[Dataset entries]
====

/-! ### LDIV (R108) -/

@[simp] theorem loadInitial_S (s : State) : (loadInitial s).S = iv := (rfl)
@[simp] theorem loadInitial_CNT (s : State) : (loadInitial s).CNT = 0 := (rfl)
@[simp] theorem loadInitial_LEN (s : State) : (loadInitial s).LEN = 0 := (rfl)
@[simp] theorem loadInitial_BUF (s : State) : (loadInitial s).BUF = s.BUF := (rfl)
@[simp] theorem loadInitial_a (s : State) : (loadInitial s).a = s.a := (rfl)
@[simp] theorem loadInitial_b (s : State) : (loadInitial s).b = s.b := (rfl)
@[simp] theorem loadInitial_c (s : State) : (loadInitial s).c = s.c := (rfl)
@[simp] theorem loadInitial_d (s : State) : (loadInitial s).d = s.d := (rfl)
@[simp] theorem loadInitial_i (s : State) : (loadInitial s).i = s.i := (rfl)
@[simp] theorem loadInitial_ROM (s : State) : (loadInitial s).ROM = s.ROM := (rfl)
@[simp] theorem loadInitial_DIG (s : State) : (loadInitial s).DIG = [] := (rfl)
@[simp] theorem loadInitial_PHASE (s : State) : (loadInitial s).PHASE = .absorb := (rfl)
@[simp] theorem loadInitial_ERR (s : State) : (loadInitial s).ERR = .none := (rfl)
@[simp] theorem loadInitial_ERRLOG (s : State) : (loadInitial s).ERRLOG = s.ERRLOG := (rfl)
@[simp] theorem loadInitial_SEQ (s : State) : (loadInitial s).SEQ = s.SEQ := (rfl)
@[simp] theorem loadInitial_opData (s : State) : (loadInitial s).opData = s.opData := (rfl)
@[simp] theorem loadInitial_opLo (s : State) : (loadInitial s).opLo = s.opLo := (rfl)
@[simp] theorem loadInitial_opHi (s : State) : (loadInitial s).opHi = s.opHi := (rfl)
@[simp] theorem loadInitial_opCause (s : State) : (loadInitial s).opCause = s.opCause := (rfl)
@[simp] theorem loadInitial_caller (s : State) : (loadInitial s).caller = s.caller := (rfl)
@[simp] theorem loadInitial_level (s : State) : (loadInitial s).level = s.level := (rfl)
@[simp] theorem loadInitial_stim (s : State) : (loadInitial s).stim = s.stim := (rfl)
@[simp] theorem loadInitial_fresh (s : State) : (loadInitial s).fresh = s.fresh := (rfl)

/-! ### Every byte of `BUF` becomes undef (R38) -/

@[simp] theorem dropBuffer_S (s : State) : (dropBuffer s).S = s.S := (rfl)
@[simp] theorem dropBuffer_CNT (s : State) : (dropBuffer s).CNT = s.CNT := (rfl)
@[simp] theorem dropBuffer_LEN (s : State) : (dropBuffer s).LEN = s.LEN := (rfl)
@[simp] theorem dropBuffer_BUF (s : State) : (dropBuffer s).BUF = [] := (rfl)
@[simp] theorem dropBuffer_a (s : State) : (dropBuffer s).a = s.a := (rfl)
@[simp] theorem dropBuffer_b (s : State) : (dropBuffer s).b = s.b := (rfl)
@[simp] theorem dropBuffer_c (s : State) : (dropBuffer s).c = s.c := (rfl)
@[simp] theorem dropBuffer_d (s : State) : (dropBuffer s).d = s.d := (rfl)
@[simp] theorem dropBuffer_i (s : State) : (dropBuffer s).i = s.i := (rfl)
@[simp] theorem dropBuffer_ROM (s : State) : (dropBuffer s).ROM = s.ROM := (rfl)
@[simp] theorem dropBuffer_DIG (s : State) : (dropBuffer s).DIG = s.DIG := (rfl)
@[simp] theorem dropBuffer_PHASE (s : State) : (dropBuffer s).PHASE = s.PHASE := (rfl)
@[simp] theorem dropBuffer_ERR (s : State) : (dropBuffer s).ERR = s.ERR := (rfl)
@[simp] theorem dropBuffer_ERRLOG (s : State) : (dropBuffer s).ERRLOG = s.ERRLOG := (rfl)
@[simp] theorem dropBuffer_SEQ (s : State) : (dropBuffer s).SEQ = s.SEQ := (rfl)
@[simp] theorem dropBuffer_opData (s : State) : (dropBuffer s).opData = s.opData := (rfl)
@[simp] theorem dropBuffer_opLo (s : State) : (dropBuffer s).opLo = s.opLo := (rfl)
@[simp] theorem dropBuffer_opHi (s : State) : (dropBuffer s).opHi = s.opHi := (rfl)
@[simp] theorem dropBuffer_opCause (s : State) : (dropBuffer s).opCause = s.opCause := (rfl)
@[simp] theorem dropBuffer_caller (s : State) : (dropBuffer s).caller = s.caller := (rfl)
@[simp] theorem dropBuffer_level (s : State) : (dropBuffer s).level = s.level := (rfl)
@[simp] theorem dropBuffer_stim (s : State) : (dropBuffer s).stim = s.stim := (rfl)
@[simp] theorem dropBuffer_fresh (s : State) : (dropBuffer s).fresh = s.fresh := (rfl)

====

__Task__
The expected response is the full set of records, reproduced exactly.

__Result of the task__
/-! ### LDIV (R108) -/

@[simp] theorem loadInitial_S (s : State) : (loadInitial s).S = iv := (rfl)
@[simp] theorem loadInitial_CNT (s : State) : (loadInitial s).CNT = 0 := (rfl)
@[simp] theorem loadInitial_LEN (s : State) : (loadInitial s).LEN = 0 := (rfl)
@[simp] theorem loadInitial_BUF (s : State) : (loadInitial s).BUF = s.BUF := (rfl)
@[simp] theorem loadInitial_a (s : State) : (loadInitial s).a = s.a := (rfl)
@[simp] theorem loadInitial_b (s : State) : (loadInitial s).b = s.b := (rfl)
@[simp] theorem loadInitial_c (s : State) : (loadInitial s).c = s.c := (rfl)
@[simp] theorem loadInitial_d (s : State) : (loadInitial s).d = s.d := (rfl)
@[simp] theorem loadInitial_i (s : State) : (loadInitial s).i = s.i := (rfl)
@[simp] theorem loadInitial_ROM (s : State) : (loadInitial s).ROM = s.ROM := (rfl)
@[simp] theorem loadInitial_DIG (s : State) : (loadInitial s).DIG = [] := (rfl)
@[simp] theorem loadInitial_PHASE (s : State) : (loadInitial s).PHASE = .absorb := (rfl)
@[simp] theorem loadInitial_ERR (s : State) : (loadInitial s).ERR = .none := (rfl)
@[simp] theorem loadInitial_ERRLOG (s : State) : (loadInitial s).ERRLOG = s.ERRLOG := (rfl)
@[simp] theorem loadInitial_SEQ (s : State) : (loadInitial s).SEQ = s.SEQ := (rfl)
@[simp] theorem loadInitial_opData (s : State) : (loadInitial s).opData = s.opData := (rfl)
@[simp] theorem loadInitial_opLo (s : State) : (loadInitial s).opLo = s.opLo := (rfl)
@[simp] theorem loadInitial_opHi (s : State) : (loadInitial s).opHi = s.opHi := (rfl)
@[simp] theorem loadInitial_opCause (s : State) : (loadInitial s).opCause = s.opCause := (rfl)
@[simp] theorem loadInitial_caller (s : State) : (loadInitial s).caller = s.caller := (rfl)
@[simp] theorem loadInitial_level (s : State) : (loadInitial s).level = s.level := (rfl)
@[simp] theorem loadInitial_stim (s : State) : (loadInitial s).stim = s.stim := (rfl)
@[simp] theorem loadInitial_fresh (s : State) : (loadInitial s).fresh = s.fresh := (rfl)

/-! ### Every byte of `BUF` becomes undef (R38) -/

@[simp] theorem dropBuffer_S (s : State) : (dropBuffer s).S = s.S := (rfl)
@[simp] theorem dropBuffer_CNT (s : State) : (dropBuffer s).CNT = s.CNT := (rfl)
@[simp] theorem dropBuffer_LEN (s : State) : (dropBuffer s).LEN = s.LEN := (rfl)
@[simp] theorem dropBuffer_BUF (s : State) : (dropBuffer s).BUF = [] := (rfl)
@[simp] theorem dropBuffer_a (s : State) : (dropBuffer s).a = s.a := (rfl)
@[simp] theorem dropBuffer_b (s : State) : (dropBuffer s).b = s.b := (rfl)
@[simp] theorem dropBuffer_c (s : State) : (dropBuffer s).c = s.c := (rfl)
@[simp] theorem dropBuffer_d (s : State) : (dropBuffer s).d = s.d := (rfl)
@[simp] theorem dropBuffer_i (s : State) : (dropBuffer s).i = s.i := (rfl)
@[simp] theorem dropBuffer_ROM (s : State) : (dropBuffer s).ROM = s.ROM := (rfl)
@[simp] theorem dropBuffer_DIG (s : State) : (dropBuffer s).DIG = s.DIG := (rfl)
@[simp] theorem dropBuffer_PHASE (s : State) : (dropBuffer s).PHASE = s.PHASE := (rfl)
@[simp] theorem dropBuffer_ERR (s : State) : (dropBuffer s).ERR = s.ERR := (rfl)
@[simp] theorem dropBuffer_ERRLOG (s : State) : (dropBuffer s).ERRLOG = s.ERRLOG := (rfl)
@[simp] theorem dropBuffer_SEQ (s : State) : (dropBuffer s).SEQ = s.SEQ := (rfl)
@[simp] theorem dropBuffer_opData (s : State) : (dropBuffer s).opData = s.opData := (rfl)
@[simp] theorem dropBuffer_opLo (s : State) : (dropBuffer s).opLo = s.opLo := (rfl)
@[simp] theorem dropBuffer_opHi (s : State) : (dropBuffer s).opHi = s.opHi := (rfl)
@[simp] theorem dropBuffer_opCause (s : State) : (dropBuffer s).opCause = s.opCause := (rfl)
@[simp] theorem dropBuffer_caller (s : State) : (dropBuffer s).caller = s.caller := (rfl)
@[simp] theorem dropBuffer_level (s : State) : (dropBuffer s).level = s.level := (rfl)
@[simp] theorem dropBuffer_stim (s : State) : (dropBuffer s).stim = s.stim := (rfl)
@[simp] theorem dropBuffer_fresh (s : State) : (dropBuffer s).fresh = s.fresh := (rfl)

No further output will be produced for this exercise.